Java Memory Management

Java Memory Model

What’s in the memory of a running Java application?

Before we look into the details, we can guess that the following component is needed for an application to run:

  1. The code: Java code is not complied or executed in native code format, the code is converted into class file and executed through the execution engine. So the code must be loaded into the memory to execute.
  2. JVM: the Java Virtual Machine itself.
  3. Stack of the current thread, it stores current status of the execution, the running code, the local varaibles, and the trace of the execution.
  4. Data objects: when java code is run, the objects needs to be initiated to track he data, and they should not be in the stack area, therefore another area should be reserved fro the data objects.

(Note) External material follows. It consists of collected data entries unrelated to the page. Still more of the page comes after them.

-- ==== Sys2Proof/Word.lean ====
section
/-! DEFINITION. The word, "the unit of memory and registers" (00_scope.md R1). -/

namespace Sys2Proof

/-- An unsigned 16-bit value (00_scope.md R1). Nothing in the machine reads a word as signed. -/
abbrev Word := BitVec 16

end Sys2Proof
end

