-- ==== Sys2Proof/Machine/Arithmetic.lean ====
section
/-! DEFINITION. ADD, SUB, MUL, DIV, MOD (42_arithmetic.md). Both results of an instruction are computed from the values
read at the start of its execute stage (41_set_logic.md R120). -/

namespace Sys2Proof.Machine

/-- The execute stage that writes a result through `a` and then O, in that order (42_arithmetic.md R130 to R133, R135;
log 8), owing `n` execute cycles. A literal `a` drops the result only (41_set_logic.md R125; log 11). -/
def writeThenO (result overflow : Word → Word → Word) (n : Nat) (ra rb : OpRef) (s : State) : Executed :=
  let a := s.readRef ra
  let b := s.readRef rb
  { state := (s.writeRef ra (result a b)).setO (overflow a b), cycles := n }

/-- ADD's execute stage (42_arithmetic.md R130). -/
def addStage (ra rb : OpRef) (s : State) : Executed := writeThenO addResult addOverflow 1 ra rb s

/-- SUB's execute stage (42_arithmetic.md R131). -/
def subStage (ra rb : OpRef) (s : State) : Executed := writeThenO subResult subOverflow 1 ra rb s

/-- MUL's execute stage (42_arithmetic.md R132). -/
def mulStage (ra rb : OpRef) (s : State) : Executed := writeThenO mulResult mulOverflow 1 ra rb s

/-- DIV's execute stage; division by zero gives 0 and O = 0 (42_arithmetic.md R133, 60_exceptions.md R221). -/
def divStage (ra rb : OpRef) (s : State) : Executed := writeThenO divResult divOverflow 2 ra rb s

/-- MOD's execute stage; O is not written (42_arithmetic.md R134). -/
def modStage (ra rb : OpRef) (s : State) : Executed :=
  { state := s.writeRef ra (modResult (s.readRef ra) (s.readRef rb)), cycles := 2 }

/-- ADD a, b (42_arithmetic.md R130). -/
def execAdd (a b : Operand) (s : State) : Host.Outcome State Fault Refusal := runBasic addStage a b s

/-- SUB a, b (42_arithmetic.md R131). -/
def execSub (a b : Operand) (s : State) : Host.Outcome State Fault Refusal := runBasic subStage a b s

/-- MUL a, b (42_arithmetic.md R132). -/
def execMul (a b : Operand) (s : State) : Host.Outcome State Fault Refusal := runBasic mulStage a b s

/-- DIV a, b (42_arithmetic.md R133). -/
def execDiv (a b : Operand) (s : State) : Host.Outcome State Fault Refusal := runBasic divStage a b s

/-- MOD a, b (42_arithmetic.md R134). -/
def execMod (a b : Operand) (s : State) : Host.Outcome State Fault Refusal := runBasic modStage a b s

end Sys2Proof.Machine
end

We are pretty close with the Java memory model already with the above reasoning. Actually Java memory model has the following model:

  • Method area

this areas store all Java class level information, including the class name, it’s immediate parent class name. This area is one per JVM, and shared by different threads.

  • Heap area

this areas is used for all the objects that is instantiated. There is also one Heap Area per JVM. For example, all the static string lives on the Heap area so that they can be referred and shared.

  • Stack area

There is one running stack for each thread, each block is created as a new function is invoked.

  • PC Register

This area stores the address of current execution instruction of a thread. This is also one per thread.

Java GC

How does Java GC work?

Java program runs in Java Virtual Machine, Java Virtual Machine manages the memory allocation and recycle of the programs. In C/C++ programming, the program need to call alloc() and free() method to allocate and release the memories. JVM handles the memory allocation and recycle for the programs, it introduced the garbage collector for recycling the unused memories.

The most critical question is how does Java know whether the memory area is ready to be recycled? Java GC will scan the Stack area, if the object in the Heap is reachable from the stack, it means this object is still being referred and it should not recycle, otherwise, they area can be recycled.

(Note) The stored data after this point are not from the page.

-- ==== Sys2Proof/Safety.lean ====
section
/-! DEFINITION. The terms the statements use: the states a run can be in, the values an instruction works on, and what
it leaves alone. A run is safe when no step faults; 60_exceptions.md R220 says every run is. -/

namespace Sys2Proof

/-! ### Of operands and instructions -/

/-- What resolving an operand adds to SP: 1 for POP, -1 for PUSH (40_operands.md R96, R98). -/
def Operand.spChange : Operand → Word
  | .pop => 1
  | .push => -1
  | .reg _ | .regInd _ | .indexed _ | .peek | .sp | .pc | .o | .absolute | .nextLit | .smallLit _ => 0

/-- What resolving an operand adds to PC: 1 for the forms with a next word (40_operands.md R91, R92). -/
def Operand.pcChange (c : Operand) : Word := BitVec.ofNat 16 c.hasNextWord.toNat

/-- What resolving an operand costs in cycles (40_operands.md R109). -/
def Operand.resolveCycles (c : Operand) : Nat := c.hasNextWord.toNat

/-- The conditional instructions (44_conditionals.md). -/
def Instr.isConditional : Instr → Bool
  | .ife _ _ | .ifn _ _ | .ifg _ _ | .ifb _ _ => true
  | .set _ _ | .add _ _ | .sub _ _ | .mul _ _ | .div _ _ | .mod _ _ | .shl _ _ | .shr _ _
  | .and _ _ | .bor _ _ | .xor _ _ | .jsr _ | .reserved _ _ => false

/-- The instructions that write O on every execution (10_state.md R14). -/
def Instr.writesOverflow : Instr → Bool
  | .add _ _ | .sub _ _ | .mul _ _ | .div _ _ | .shl _ _ | .shr _ _ => true
  | .set _ _ | .mod _ _ | .and _ _ | .bor _ _ | .xor _ _ | .ife _ _ | .ifn _ _ | .ifg _ _ | .ifb _ _
  | .jsr _ | .reserved _ _ => false

/-- The operand an instruction writes its result through, if it is one that writes a result (10_state.md R15). -/
def Instr.destination : Instr → Option Operand
  | .set a _ | .add a _ | .sub a _ | .mul a _ | .div a _ | .mod a _ | .shl a _ | .shr a _
  | .and a _ | .bor a _ | .xor a _ => some a
  | .ife _ _ | .ifn _ _ | .ifg _ _ | .ifb _ _ | .jsr _ | .reserved _ _ => none

/-- The operand a basic instruction only reads (41_set_logic.md R120). -/
def Instr.source : Instr → Option Operand
  | .set _ b | .add _ b | .sub _ b | .mul _ b | .div _ b | .mod _ b | .shl _ b | .shr _ b
  | .and _ b | .bor _ b | .xor _ b | .ife _ b | .ifn _ b | .ifg _ b | .ifb _ b => some b
  | .jsr _ | .reserved _ _ => none

end Sys2Proof

namespace Sys2Proof.Machine

/-! ### Legal states -/

/-- A clean state (10_state.md R25): nothing in flight. `skip` may be pending. -/
abbrev State.Clean (s : State) : Prop :=
  s.inst = 0 ∧ s.aRef = none ∧ s.bRef = none ∧ s.stage = .s0 ∧ s.burnLeft = 0

/-- The sequencer's working set holds together at a cycle boundary (10_state.md R19, R20, R25; 46_sequencer.md R172):
`inst` is 0 exactly in S0, each stage holds exactly the references resolved before it, one burn cycle is owed in BURN
and none elsewhere, and `skip` is pending only in S0 and BURN. -/
def State.sequencerOk (s : State) : Bool :=
  match s.stage with
  | .s0 => s.inst == 0 && s.aRef.isNone && s.bRef.isNone && s.burnLeft == 0
  | .s1 => s.inst != 0 && s.aRef.isNone && s.bRef.isNone && s.burnLeft == 0 && !s.skip
  | .s2 => opField s.inst != 0 && s.aRef.isSome && s.bRef.isNone && s.burnLeft == 0 && !s.skip
  | .s3 =>
    s.aRef.isSome && s.burnLeft == 0 && !s.skip &&
      (if opField s.inst = 0 then midField s.inst == jsrXop && s.bRef.isNone else s.bRef.isSome)
  | .burn => opField s.inst != 0 && s.aRef.isSome && s.bRef.isSome && s.burnLeft == 1

/-- The model's invariant: the sequencer's working set holds together and memory has its canonical form. -/
abbrev State.Inv (s : State) : Prop := s.sequencerOk = true ∧ s.mem.wf = true

/-! ### The operands of a basic instruction -/

/-- The reference operand `a` resolves to, the destination (40_operands.md R105). -/
def destRef (a : Operand) (s : State) : OpRef := (resolve a s).ref

/-- The state once both operands are resolved, in which the execute stage starts (41_set_logic.md R120). -/
def resolvedState (a b : Operand) (s : State) : State := (resolve b (resolve a s).state).state

/-- `A`, the value read through `a_ref` at the start of the execute stage (41_set_logic.md R120). -/
def valueA (a b : Operand) (s : State) : Word := (resolvedState a b s).readRef (destRef a s)

/-- `B`, the value read through `b_ref` at the start of the execute stage (41_set_logic.md R120). -/
def valueB (a b : Operand) (s : State) : Word :=
  (resolvedState a b s).readRef (resolve b (resolve a s).state).ref

/-! ### What an instruction leaves alone -/

/-- The sequencer's working set is as before, but for `skip`. -/
structure SameSequencer (s t : State) : Prop where
  inst : t.inst = s.inst
  aRef : t.aRef = s.aRef
  bRef : t.bRef = s.bRef
  stage : t.stage = s.stage
  burnLeft : t.burnLeft = s.burnLeft
  fetchAddr : t.fetchAddr = s.fetchAddr

/-- Instruction `a, b` wrote `v` through its destination: the destination reads as `v` (a literal takes no write; the O
register as destination is left to the statement, because an instruction may write O twice), every other general
register and every other memory word is unchanged, PC and SP moved as the two operands move them unless they are the
destination, and the sequencer's working set is unchanged. -/
structure WroteThrough (a b : Operand) (v : Word) (s t : State) : Prop where
  destination : (∀ lit, destRef a s ≠ .imm lit) → destRef a s ≠ .o → t.readRef (destRef a s) = v
  registers : ∀ r, destRef a s ≠ .reg r → t.getReg r = s.getReg r
  memory : ∀ addr, destRef a s ≠ .mem addr → t.readMem addr = s.readMem addr
  pc : destRef a s ≠ .pc → t.pc = s.pc + a.pcChange + b.pcChange
  sp : destRef a s ≠ .sp → t.sp = s.sp + a.spChange + b.spChange
  skip : t.skip = s.skip
  sequencer : SameSequencer s t

/-- The whole effect of a basic instruction that writes `v` and nothing else: O changes only as the destination, and the
cycles of the operands' next words and of `n` execute cycles are counted (41_set_logic.md R121 to R124). -/
structure WroteOnly (a b : Operand) (v : Word) (n : Nat) (s t : State) : Prop where
  through : WroteThrough a b v s t
  overflow : t.o = if destRef a s = .o then v else s.o
  cycles : t.cycles = s.cycles + (a.resolveCycles + b.resolveCycles + n)

/-- The whole effect of a basic instruction that writes `v` through its destination and leaves `ovf` in O, whatever the
destination (10_state.md R14). -/
structure WroteAndOverflow (a b : Operand) (v ovf : Word) (n : Nat) (s t : State) : Prop where
  through : WroteThrough a b v s t
  overflow : t.o = ovf
  cycles : t.cycles = s.cycles + (a.resolveCycles + b.resolveCycles + n)

/-- The state after a basic instruction that writes nothing through `a`: PC and SP moved as the operands move them, the
cycles of `n` execute cycles and of the operands' next words counted, `skip` as given, all else unchanged. -/
def afterReading (a b : Operand) (skip : Bool) (n : Nat) (s : State) : State :=
  { s with
    pc := s.pc + a.pcChange + b.pcChange
    sp := s.sp + a.spChange + b.spChange
    skip := skip
    cycles := s.cycles + (a.resolveCycles + b.resolveCycles + n) }

/-! ### Results over the cycle level -/

/-- `n` cycles and then `Flush` (46_sequencer.md R189). -/
def cyclesThenFlush (n : Nat) (s : State) : Except Fault State :=
  match stepCycles n s with
  | .error e => .error e
  | .ok t => flush t

/-- The execute cycles an instruction owes when its test, if it has one, `passed` (46_sequencer.md R184). -/
def executeCycles (passed : Bool) : Instr → Nat
  | .set _ _ | .and _ _ | .bor _ _ | .xor _ _ => 0
  | .add _ _ | .sub _ _ | .mul _ _ | .shl _ _ | .shr _ _ => 1
  | .div _ _ | .mod _ _ => 2
  | .ife _ _ | .ifn _ _ | .ifg _ _ | .ifb _ _ => if passed then 1 else 2
  | .jsr _ => 1
  | .reserved _ _ => 0

end Sys2Proof.Machine
end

What are some of the algorithms that Java GC use?

Mark and Sweep

In phase I of this algorithm, the Java GC traversal the heap area to decide which one is still reachable.

In phase II of this algorithm, the Java GC will mark the rest of the area as recyclable, and these areas will be overwrite next time a data allocation request is sent.

Does Java GC compacting the memory to improve the later on memory allocation performance? Yes, it does. The mark-compact algorithm would try to move the referred area to the start of the heap and so that the later on memory allocation is in a continuous chunk of area and the new allocation is faster.

The problem of Mark and Sweep algorithm is that is can become quite inefficient. If the objects size becomes big or the program becomes complex, traversal the diagram and clean them up could take a long time.

Generational Garbage Collection

Generational Garbage Collection is added on top of the Mark and Sweep algorithm. Most of the java objects are short lived, and if they are short lived, they most likely will leave forever.

Generational GC divides the Heap into a few areas: the younger generation, the old generation and the Permanent generation.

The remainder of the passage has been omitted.